Segment Start: Stored data

/-! ### setTrackState -/

@[simp] theorem setTrackState_grid (s : State) (t : TrackId) (x : TrackState) : (setTrackState t x s).grid = s.grid := rfl
@[simp] theorem setTrackState_queue (s : State) (t : TrackId) (x : TrackState) : (setTrackState t x s).queue = s.queue := rfl
@[simp] theorem setTrackState_layers (s : State) (t : TrackId) (x : TrackState) : (setTrackState t x s).layers = s.layers := rfl
@[simp] theorem setTrackState_arbiter (s : State) (t : TrackId) (x : TrackState) : (setTrackState t x s).arbiter = s.arbiter := rfl
@[simp] theorem setTrackState_rings (s : State) (t : TrackId) (x : TrackState) : (setTrackState t x s).rings = s.rings := rfl
@[simp] theorem setTrackState_pool (s : State) (t : TrackId) (x : TrackState) : (setTrackState t x s).pool = s.pool := rfl
@[simp] theorem setTrackState_dram (s : State) (t : TrackId) (x : TrackState) : (setTrackState t x s).dram = s.dram := rfl
@[simp] theorem setTrackState_mixer (s : State) (t : TrackId) (x : TrackState) : (setTrackState t x s).mixer = s.mixer := rfl
@[simp] theorem setTrackState_budget (s : State) (t : TrackId) (x : TrackState) : (setTrackState t x s).budget = s.budget := rfl
@[simp] theorem setTrackState_fold (s : State) (t : TrackId) (x : TrackState) : (setTrackState t x s).fold = s.fold := rfl
@[simp] theorem setTrackState_windows (s : State) (t : TrackId) (x : TrackState) : (setTrackState t x s).windows = s.windows := rfl
@[simp] theorem setTrackState_store (s : State) (t : TrackId) (x : TrackState) : (setTrackState t x s).store = s.store := rfl
@[simp] theorem setTrackState_flash (s : State) (t : TrackId) (x : TrackState) : (setTrackState t x s).flash = s.flash := rfl
@[simp] theorem setTrackState_ports (s : State) (t : TrackId) (x : TrackState) : (setTrackState t x s).ports = s.ports := rfl
@[simp] theorem setTrackState_attention (s : State) (t : TrackId) (x : TrackState) : (setTrackState t x s).attention = s.attention := rfl
@[simp] theorem setTrackState_resets (s : State) (t : TrackId) (x : TrackState) : (setTrackState t x s).resets = s.resets := rfl
@[simp] theorem setTrackState_freeCount (s : State) (t : TrackId) (x : TrackState) : (setTrackState t x s).freeCount = s.freeCount := rfl
@[simp] theorem setTrackState_pending (s : State) (t : TrackId) (x : TrackState) : (setTrackState t x s).pending = s.pending := rfl

/-! ### emptyTrack -/

@[simp] theorem emptyTrack_grid (s : State) (t : TrackId) : (emptyTrack t s).grid = s.grid := rfl
@[simp] theorem emptyTrack_queue (s : State) (t : TrackId) : (emptyTrack t s).queue = s.queue := rfl
@[simp] theorem emptyTrack_layers (s : State) (t : TrackId) : (emptyTrack t s).layers = s.layers := rfl
@[simp] theorem emptyTrack_arbiter (s : State) (t : TrackId) : (emptyTrack t s).arbiter = s.arbiter := rfl
@[simp] theorem emptyTrack_rings (s : State) (t : TrackId) : (emptyTrack t s).rings = s.rings := rfl
@[simp] theorem emptyTrack_pool (s : State) (t : TrackId) : (emptyTrack t s).pool = s.pool := rfl
@[simp] theorem emptyTrack_dram (s : State) (t : TrackId) : (emptyTrack t s).dram = s.dram := rfl
@[simp] theorem emptyTrack_mixer (s : State) (t : TrackId) : (emptyTrack t s).mixer = s.mixer := rfl
@[simp] theorem emptyTrack_budget (s : State) (t : TrackId) : (emptyTrack t s).budget = s.budget := rfl
@[simp] theorem emptyTrack_fold (s : State) (t : TrackId) : (emptyTrack t s).fold = s.fold := rfl
@[simp] theorem emptyTrack_windows (s : State) (t : TrackId) : (emptyTrack t s).windows = s.windows := rfl
@[simp] theorem emptyTrack_store (s : State) (t : TrackId) : (emptyTrack t s).store = s.store := rfl
@[simp] theorem emptyTrack_flash (s : State) (t : TrackId) : (emptyTrack t s).flash = s.flash := rfl
@[simp] theorem emptyTrack_ports (s : State) (t : TrackId) : (emptyTrack t s).ports = s.ports := rfl
@[simp] theorem emptyTrack_attention (s : State) (t : TrackId) : (emptyTrack t s).attention = s.attention := rfl
@[simp] theorem emptyTrack_resets (s : State) (t : TrackId) : (emptyTrack t s).resets = s.resets := rfl
@[simp] theorem emptyTrack_freeCount (s : State) (t : TrackId) : (emptyTrack t s).freeCount = s.freeCount := rfl
@[simp] theorem emptyTrack_pending (s : State) (t : TrackId) : (emptyTrack t s).pending = s.pending := rfl

/-! ### startLayerFade -/

@[simp] theorem startLayerFade_grid (s : State) (l : LayerId) (n : Nat) : (startLayerFade l n s).grid = s.grid := rfl
@[simp] theorem startLayerFade_tracks (s : State) (l : LayerId) (n : Nat) : (startLayerFade l n s).tracks = s.tracks := rfl
@[simp] theorem startLayerFade_queue (s : State) (l : LayerId) (n : Nat) : (startLayerFade l n s).queue = s.queue := rfl
@[simp] theorem startLayerFade_arbiter (s : State) (l : LayerId) (n : Nat) : (startLayerFade l n s).arbiter = s.arbiter := rfl
@[simp] theorem startLayerFade_rings (s : State) (l : LayerId) (n : Nat) : (startLayerFade l n s).rings = s.rings := rfl
@[simp] theorem startLayerFade_pool (s : State) (l : LayerId) (n : Nat) : (startLayerFade l n s).pool = s.pool := rfl
@[simp] theorem startLayerFade_dram (s : State) (l : LayerId) (n : Nat) : (startLayerFade l n s).dram = s.dram := rfl
@[simp] theorem startLayerFade_mixer (s : State) (l : LayerId) (n : Nat) : (startLayerFade l n s).mixer = s.mixer := rfl
@[simp] theorem startLayerFade_budget (s : State) (l : LayerId) (n : Nat) : (startLayerFade l n s).budget = s.budget := rfl
@[simp] theorem startLayerFade_fold (s : State) (l : LayerId) (n : Nat) : (startLayerFade l n s).fold = s.fold := rfl
@[simp] theorem startLayerFade_windows (s : State) (l : LayerId) (n : Nat) : (startLayerFade l n s).windows = s.windows := rfl
@[simp] theorem startLayerFade_store (s : State) (l : LayerId) (n : Nat) : (startLayerFade l n s).store = s.store := rfl
@[simp] theorem startLayerFade_flash (s : State) (l : LayerId) (n : Nat) : (startLayerFade l n s).flash = s.flash := rfl
@[simp] theorem startLayerFade_ports (s : State) (l : LayerId) (n : Nat) : (startLayerFade l n s).ports = s.ports := rfl
@[simp] theorem startLayerFade_attention (s : State) (l : LayerId) (n : Nat) : (startLayerFade l n s).attention = s.attention := rfl
@[simp] theorem startLayerFade_resets (s : State) (l : LayerId) (n : Nat) : (startLayerFade l n s).resets = s.resets := rfl
@[simp] theorem startLayerFade_freeCount (s : State) (l : LayerId) (n : Nat) : (startLayerFade l n s).freeCount = s.freeCount := rfl
@[simp] theorem startLayerFade_pending (s : State) (l : LayerId) (n : Nat) : (startLayerFade l n s).pending = s.pending := rfl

Segment End: Stored data

• [Work to complete]: Identify every line above that includes the word "fold", and show those lines.

• [Problem solution]:
@[simp] theorem setTrackState_fold (s : State) (t : TrackId) (x : TrackState) : (setTrackState t x s).fold = s.fold := rfl
@[simp] theorem emptyTrack_fold (s : State) (t : TrackId) : (emptyTrack t s).fold = s.fold := rfl
@[simp] theorem startLayerFade_fold (s : State) (l : LayerId) (n : Nat) : (startLayerFade l n s).fold = s.fold := rfl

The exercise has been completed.